(ENTRIES SUPPLIED):
-- ==== Sys2Proof/Machine/Port.lean ====
section
/-! DEFINITION. The sample port and injection (chapter 8): frames, checks, counters, routing, PORT_EN, the injection
registers. -/

namespace Sys2Proof.Machine

/-- Change the sample port. -/
def modPort (f : Port → Port) (s : State) : State :=
  { s with port := f s.port }

/-- All four counters at 0 (R150, R154). -/
def Port.countsCleared (p : Port) : Port :=
  { p with marker := 0, parity := 0, length := 0, unrouted := 0 }

/-- CLEAR_PORT_COUNTS as the port serves it (R150). -/
def serveClearPortCounts (s : State) : State :=
  complete .ok (modPort Port.countsCleared s)

/-- CLEAR_PORT_COUNTS is taken if it waits with the port: it reached the port at its CMD_OP write, before the event that
is to come (R144, R167, log 12). -/
def takePortCommand (s : State) : State :=
  if ready .clearPortCounts s then serveClearPortCounts s else s

/-- CLEAR_PORT_COUNTS (R150). -/
def execClearPortCounts (s : State) : Host.Outcome State Fault Refusal :=
  .next (if ready .clearPortCounts s then serveClearPortCounts s else s)

/-! ## Reception -/

/-- The port at a rise of SFRM (R144): in IDLE a frame starts. -/
def Port.frameStart (p : Port) : Port :=
  match p.reception with
  | .idle => { p with reception := .receiving, shiftReg := 0, bitCount := 0 }
  | .disabled | .receiving | .waitLow => p

/-- FRAME_START (R144): a rise of SFRM. During power-on reset the port takes no event (R155); a high level cannot
rise. Each event of the port comes behind the command that waits there. -/
def execFrameStart (s : State) : Host.Outcome State Fault Refusal :=
  if s.sfrm then .next s
  else if s.inReset then .next { s with sfrm := true }
  else .next (modPort Port.frameStart { takePortCommand s with sfrm := true })

/-- The port at a rising edge of SCLK (R145). -/
def Port.sclk (sdat : Bool) (p : Port) : Port :=
  match p.reception with
  | .receiving =>
    if p.bitCount < 24 then
      { p with shiftReg := (p.shiftReg <<< 1) ||| (BitVec.ofBool sdat).setWidth 24, bitCount := p.bitCount + 1 }
    else { p with bitCount := 25 }
  | .disabled | .idle | .waitLow => p

/-- SCLK_RISING_EDGE (R145). -/
def execSclkRisingEdge (sdat : Bool) (s : State) : Host.Outcome State Fault Refusal :=
  .next (if s.inReset then s else modPort (Port.sclk sdat) (takePortCommand s))

/-! ## The end of a frame -/

/-- The first bit of the frame, the marker (Table 8-1). -/
def frameMarker (f : BitVec 24) : Bool :=
  f.getLsbD 23

/-- The number of 1 bits among the 24 (R146). -/
def frameOnes (f : BitVec 24) : Nat :=
  (List.finRange 24).countP fun i => f.getLsbD i.val

/-- The arrival a good frame makes (Table 8-1, R147). -/
def frameArrival (f : BitVec 24) : PortArrival where
  channel := ⟨f.toNat / 2 ^ 19 % 16, Nat.mod_lt _ (by decide)⟩
  raw := (f >>> 1).setWidth 16
  status := SampleStatus.ofCode (f.toNat / 2 ^ 17 % 4)

/-- The errors of a frame (R146): length, and if that is right, marker and parity. -/
def Port.lengthError (p : Port) : Bool :=
  p.bitCount != 24

/-- The marker error of a frame of 24 bits (R146). -/
def Port.markerError (p : Port) : Bool :=
  p.bitCount == 24 && !frameMarker p.shiftReg

/-- The parity error of a frame of 24 bits (R146). -/
def Port.parityError (p : Port) : Bool :=
  p.bitCount == 24 && frameOnes p.shiftReg % 2 == 1

/-- The frame has an error. -/
def Port.badFrame (p : Port) : Bool :=
  p.lengthError || p.markerError || p.parityError

/-- The port after the checks of a frame (R146, R147, R149). -/
def Port.checked (p : Port) : Port :=
  { p with
    reception := .idle
    length := if p.lengthError then satInc p.length else p.length
    marker := if p.markerError then satInc p.marker else p.marker
    parity := if p.parityError then satInc p.parity else p.parity
    delivered := if p.badFrame then p.delivered else p.delivered ++ [frameArrival p.shiftReg] }

/-- The end of a frame, or of a wait for a low SFRM (R146). -/
def endFrame (s : State) : State :=
  match s.port.reception with
  | .receiving => requestIf s.port.badFrame .port (modPort Port.checked s)
  | .waitLow => modPort (fun p => { p with reception := .idle }) s
  | .disabled | .idle => s

/-- FRAME_END (R146): a fall of SFRM. -/
def execFrameEnd (s : State) : Host.Outcome State Fault Refusal :=
  if !s.sfrm then .next s
  else if s.inReset then .next { s with sfrm := false }
  else .next (endFrame { takePortCommand s with sfrm := false })

/-! ## Outcomes, counters, PORT_EN -/

/-- The port takes an outcome (R148, R149): a refusal is counted in UNROUTED and makes the PORT request. -/
def takeOutcome (o : ArrivalOutcome) (s : State) : State :=
  match o with
  | .accepted => s
  | .refusedOff | .refusedSource =>
    request .port (modPort (fun p => { p with unrouted := satInc p.unrouted }) s)

/-- ARRIVAL_OUTCOME (R148): the port takes the oldest outcome handed back. -/
def execArrivalOutcome (s : State) : Host.Outcome State Fault Refusal :=
  match s.port.outcomes with
  | [] => .next s
  | o :: rest => .next (takeOutcome o (modPort (fun p => { p with outcomes := rest }) (takePortCommand s)))

/-- A change of PORT_EN as the port takes it (R151). -/
def Port.enable (b sfrm : Bool) (p : Port) : Port :=
  if b then { p with enabled := true, reception := if sfrm then .waitLow else .idle }
  else { p with enabled := false, reception := .disabled, shiftReg := 0, bitCount := 0 }

/-- A host write of PORT_EN (R151): a change is an event of the port, behind the command that waits there (R144). -/
def writePortEnable (b : Bool) (s : State) : State :=
  if b == s.port.enabled then s else modPort (Port.enable b s.sfrm) (takePortCommand s)

/-- The port at RESTART (R154). -/
def Port.restarted (p : Port) : Port :=
  let q := p.countsCleared
  match q.reception with
  | .receiving => { q with reception := .waitLow, shiftReg := 0, bitCount := 0 }
  | .disabled | .idle | .waitLow => q

/-! ## Injection -/

/-- A host write of the low byte of INJ_VALUE (R152). -/
def writeInjLow (v : Byte) (s : State) : State :=
  { s with inj := { s.inj with latch := v } }

/-- A host write of the high byte of INJ_VALUE commits it (R152). -/
def writeInjHigh (v : Byte) (s : State) : State :=
  { s with inj := { s.inj with value := halfOf s.inj.latch v } }

/-- The channel an INJ_TAG byte names (R153). -/
def tagChannel (v : Byte) : Fin 16 :=
  ⟨v.toNat % 16, Nat.mod_lt _ (by decide)⟩

/-- The status an INJ_TAG byte names (R153). -/
def tagStatus (v : Byte) : SampleStatus :=
  SampleStatus.ofCode (v.toNat / 16 % 4)

/-- A host write of INJ_TAG (R153): one HOST arrival, whose outcome stands in INJ_RESULT before the next bus cycle; a free
engine takes the item at once (R34). -/
def writeInjTag (v : Byte) (s : State) : State :=
  let r := takeArrival false (tagChannel v) s.inj.value (tagStatus v) s
  chooseWork { r.2 with inj := { r.2.inj with tag := v.setWidth 6, result := r.1 } }

/-- INJ_TAG_WRITE (R153). -/
def execInjTagWrite (v : Byte) (s : State) : Host.Outcome State Fault Refusal :=
  .next (hostWrite (writeInjTag v) s)

/-- INJ_VALUE_LOW_WRITE (R152). -/
def execInjValueLowWrite (v : Byte) (s : State) : Host.Outcome State Fault Refusal :=
  .next (hostWrite (writeInjLow v) s)

/-- INJ_VALUE_HIGH_WRITE (R152). -/
def execInjValueHighWrite (v : Byte) (s : State) : Host.Outcome State Fault Refusal :=
  .next (hostWrite (writeInjHigh v) s)

end Sys2Proof.Machine
end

(TASK GOAL):
Please return only the lines above, starting at the line that has "def frameOnes (f" and ending at the line that has "channel := ⟨f.toNat", keeping both and leaving each one unchanged.

(THE COMPLETED TASK):
def frameOnes (f : BitVec 24) : Nat :=
  (List.finRange 24).countP fun i => f.getLsbD i.val

/-- The arrival a good frame makes (Table 8-1, R147). -/
def frameArrival (f : BitVec 24) : PortArrival where
  channel := ⟨f.toNat / 2 ^ 19 % 16, Nat.mod_lt _ (by decide)⟩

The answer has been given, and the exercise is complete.